The majority of drugs associated with a near miss event within the infusion data (Figure 7) are also identified as ISMP high alert medications, specifying the need for vigilant care when running such medications as incorrect dosing can lead to significant harm (ISMP, 2008). The infusion evidence demonstrates a correlation between the top ten drugs associated with a near miss event and the top ten ISMP commonly reported drugs associated with harm (through voluntary reporting of medication errors) (ISMP, 2006).

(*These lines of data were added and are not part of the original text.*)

/-- FANS_RETIRE (R174, R180): a write with ACODE RETIRE. -/
def execFansRetire (part : Nat) (value : Word) (s : State) : Host.Outcome State Fault Refusal :=
  commit s ((Mach.of s).fans part (fansValue value 2))

/-- FANS_AERR_CLEAR (R180): a write with bit 34 set and ACODE 0 clears AERR. -/
def execFansAerrClear (part : Nat) (value : Word) (s : State) : Host.Outcome State Fault Refusal :=
  commit s ((Mach.of s).fans part (word (value.toNat % 2 ^ 32 + 2 ^ 34)))

/-! ## Leaves of a whole tree -/

/-- Where bytes other than 0 may stand: listed memory, and written bytes that home slices hold for a partition. -/
def Mach.places (m : Mach) (part : Nat) : List Nat :=
  m.mem.map (fun c => c.1) ++ (m.dev.dirtyLines (some part)).flatMap (fun l =>
    (List.range 64).filterMap (fun i => if l.2.dirty.getD i false then some (l.1 * 64 + i) else none))

/-- The entries of a table whose first byte, with V, may be other than 0: every other entry has V = 0. -/
def listedEntries (tbl : Nat) (places : List Nat) : List Nat :=
  (places.filterMap (fun a =>
    if tbl ≤ a ∧ a < tbl + 16384 ∧ (a - tbl) % 8 = 0 then some ((a - tbl) / 8) else none)).eraseDups

/-- The leaves below a table: the address each describes, its entry's address and its word (R104). -/
def Mach.leavesBelow (m : Mach) (part : Nat) : List Nat → Nat → Nat → List (Nat × Nat × Nat)
  | [], _, _ => []
  | l :: ls, tbl, va =>
    (listedEntries tbl (m.places part)).flatMap (fun i =>
      let e := m.tableEntry part (tbl + 8 * i)
      let v := va + i * 2 ^ (12 + 11 * l)
      if !bitOf e 0 then []
      else if bitOf e 1 then (if leafMalformed e l then [] else [(v, tbl + 8 * i, e)])
      else if tableMalformed e l then []
      else Mach.leavesBelow m part ls (fld e 12 40 * 2 ^ 12) v)

/-- The leaves of a partition's tree. -/
def Mach.leavesAll (m : Mach) (part : Nat) : List (Nat × Nat × Nat) :=
  if (m.dev.part part).troot = 0 then [] else m.leavesBelow part [3, 2, 1, 0] (m.dev.part part).troot 0

/-- A version that is still provisional. -/
def Version.isProvisional (v : Version) : Bool := v.state == .provisional

/-- The plots of a page that the dependence unit knows (R135). -/
def Dev.plotsIn (d : Dev) (part va size : Nat) : List Plot :=
  (d.plots.filter (fun p => decide (plotKey part va ≤ p.1) &&
    decide (p.1 ≤ plotKey part (va + size - 1)))).map (fun p => p.2)

/-- A resident page that Ranger could evict to make room, of whatever size (R177): in HBM, not pinned, no plot with a provisional
version, and not the page of the access itself. -/
def Mach.evictable (m : Mach) (part va : Nat) : Bool :=
  (m.leavesAll part).any (fun l =>
    let size := pageBytes (fld l.2.2 8 4)
    isHbm (leafFrame l.2.2) && !bitOf l.2.2 5 && l.1 / size != va / size &&
      !((m.dev.plotsIn part (l.1 / size * size) size).any (fun p => p.versions.any Version.isProvisional)))

/-- The entry of a level at which an address's leaf stands, through the tables present. -/
def Mach.entrySlot (m : Mach) (part va level : Nat) : List Nat → Nat → Option Nat
  | [], _ => none
  | l :: ls, tbl =>
    let ea := tbl + 8 * fld va (12 + 11 * l) 11
    if l = level then some ea
    else
      let e := m.tableEntry part ea
      if !bitOf e 0 || bitOf e 1 || tableMalformed e l then none
      else Mach.entrySlot m part va level ls (fld e 12 40 * 2 ^ 12)

/-- The registered page that holds an address: its base and its leaf entry (R176). -/
def Part.registeredPage (p : Part) (va : Nat) : Option (Nat × Nat) :=
  p.registered.find? (fun e => decide (e.1 ≤ va) && decide (va < e.1 + pageBytes (fld e.2 8 4)))

/-- The leaf entries that describe a page, through the tables present. -/
def Mach.pageSlots (m : Mach) (part base code : Nat) : List Nat :=
  let level := if code ≤ 6 then 0 else 1
  let span := if code ≤ 6 then 2 ^ 12 else 2 ^ 23
  (List.range (Nat.max 1 (pageBytes code / span))).filterMap (fun i =>
    m.entrySlot part (base + i * span) level [3, 2, 1, 0] (m.dev.part part).troot)

/-- The host holds a line that the mapping of a page touches: the mapping waits (R342). -/
def Mach.placeHeld (m : Mach) (part base e frame : Nat) : Bool :=
  let size := pageBytes (fld e 8 4)
  m.mapsHeld part || m.hostHolds frame size || m.hostHolds (leafFrame e) size || m.leavesHeld (m.pageSlots part base (fld e 8 4))

/-- Mapping a registered page in a frame: its bytes are copied with their poison, its entries are written, and a frame of HBM
that held it is released (R113, R176, R363). -/
def Mach.placePage (m : Mach) (part base e frame : Nat) : Mach :=
  let size := pageBytes (fld e 8 4)
  let old := leafFrame e
  let m1 := (m.takeFrame part frame (size / 4096)).copyFrame old frame size
  let m2 := (m.pageSlots part base (fld e 8 4)).foldl (fun m ea => m.writeLeaf ea (setFrame (setMigr e false) frame)) m1
  let m3 := if isHbm old then m2.returnFrame part 0 old (size / 4096) else m2
  m3.modPart part (fun p => { p with registered := tdel p.registered base })

/-- Ranger retires a task with FRAMEX (R177). -/
def Mach.framex (m : Mach) (part seq : Nat) (r : FaultRec) : Mach :=
  let m1 := m.modPart part (fun p => { p with awaiting := tdel p.awaiting seq })
  match m1.recordBank part r with
  | some b => (m1.dropRestore b).failTask b .framex 7 0 2 0 r.va 0
  | none =>
    match m1.savedOf part r.taskId with
    | some (pa, sv) =>
      ((m1.addRecord part { FaultRec.plain Cause.framex.code 7 r.va r.gangId with taskId := r.taskId, flags := 2 }).memberGone
        (gangKey part sv.task.gangId) sv.task.rank (some .framex)).forgetSaved pa r.taskId (gangKey part sv.task.gangId)
    | none => m1

/-- Ranger answers a record with CONT: by a write of the answer word (R176), which names a record of the ring; what the ring
never holds it answers of its own (R111, R378; log 99). -/
def Mach.rangerAnswer (m : Mach) (part seq : Nat) (r : FaultRec) : Mach :=
  if seq < ownKey then m.fans part (word (seq % 2 ^ 32 + 2 ^ 32)) else m.answer part seq r false

/-- Every fault of a page that Ranger has placed is answered (R176). -/
def Mach.answerPlaced (m : Mach) (part base size : Nat) : Mach :=
  ((m.dev.part part).awaiting.filter (fun x => x.2.cause == Cause.page.code && !bitOf x.2.flags 2 && !bitOf x.2.flags 3 &&
    decide (base ≤ x.2.va) && decide (x.2.va < base + size))).foldl (fun m x => m.rangerAnswer part x.1 x.2) m

/-- Ranger answers a migrating fault once the migration is over, and the fault of a page that the provider has registered with
it (R176, R177, R378). The die is that of the faulting access; while a page could be evicted the placement waits (log 21). -/
def Mach.rangerPlace (m : Mach) (part seq : Nat) : Mach :=
  let p := m.dev.part part
  match tfind p.awaiting seq with
  | none => m
  | some r =>
    if bitOf r.flags 2 then
      (match m.rawLeaf part r.va with
       | some (_, e) => if bitOf e 7 then m else m.rangerAnswer part seq r
       | none => m.rangerAnswer part seq r)
    else match p.registeredPage r.va with
    | none => if seq < ownKey then m else m.rangerAnswer part seq r
    | some (base, e) =>
      if r.cause != Cause.page.code || bitOf r.flags 3 then m
      else
        let die := match r.submission with | some sub => sub.die | none => r.core / 2 ^ 14
        match m.findFrame part 0 (pageBytes (fld e 8 4) / 4096) die with
        | some f => if m.placeHeld part base e f then m else (m.placePage part base e f).answerPlaced part base (pageBytes (fld e 8 4))
        | none => if m.evictable part r.va || r.submission.isSome || r.taskId == 0 then m else m.framex part seq r

/-- RANGER_PAGE_PLACE (R176, R177). -/
def execRangerPagePlace (part seq : Nat) (s : State) : Host.Outcome State Fault Refusal :=
  commit s ((Mach.of s).rangerPlace part seq)

end Sys2Proof.Machine
end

The most common drug associated with a near miss event within the data is Heparin Sodium, identified by ISMP as one of the top ten frequently reported medications causing harm when delivered erroneously (ISMP, 2006).  The detail of Heparin Sodium near miss events and their reprogramming are depicted in Figure 8. 

SantosFig8

Figure 8: Heparin Sodium Reprogrammed Near Miss Events

Understanding the common errors that occur while programming an infusion provides a first step towards prevention of future inadvertent errors.  Murdoch and Cameron (2008) identified the three most common types of pump errors as multiple of ten errors, unit errors, and push button errors.  Multiple of ten errors often occur when an infusion is set up with a dose or time to infuse that is a multiple of ten higher or lower than the correct prescription. The second type of error, unit errors, occurs when there is a mistake involving units of dose, weight or time. The final type of error is a push button error which occurs when a clinician pushed a wrong button when programming an infusion.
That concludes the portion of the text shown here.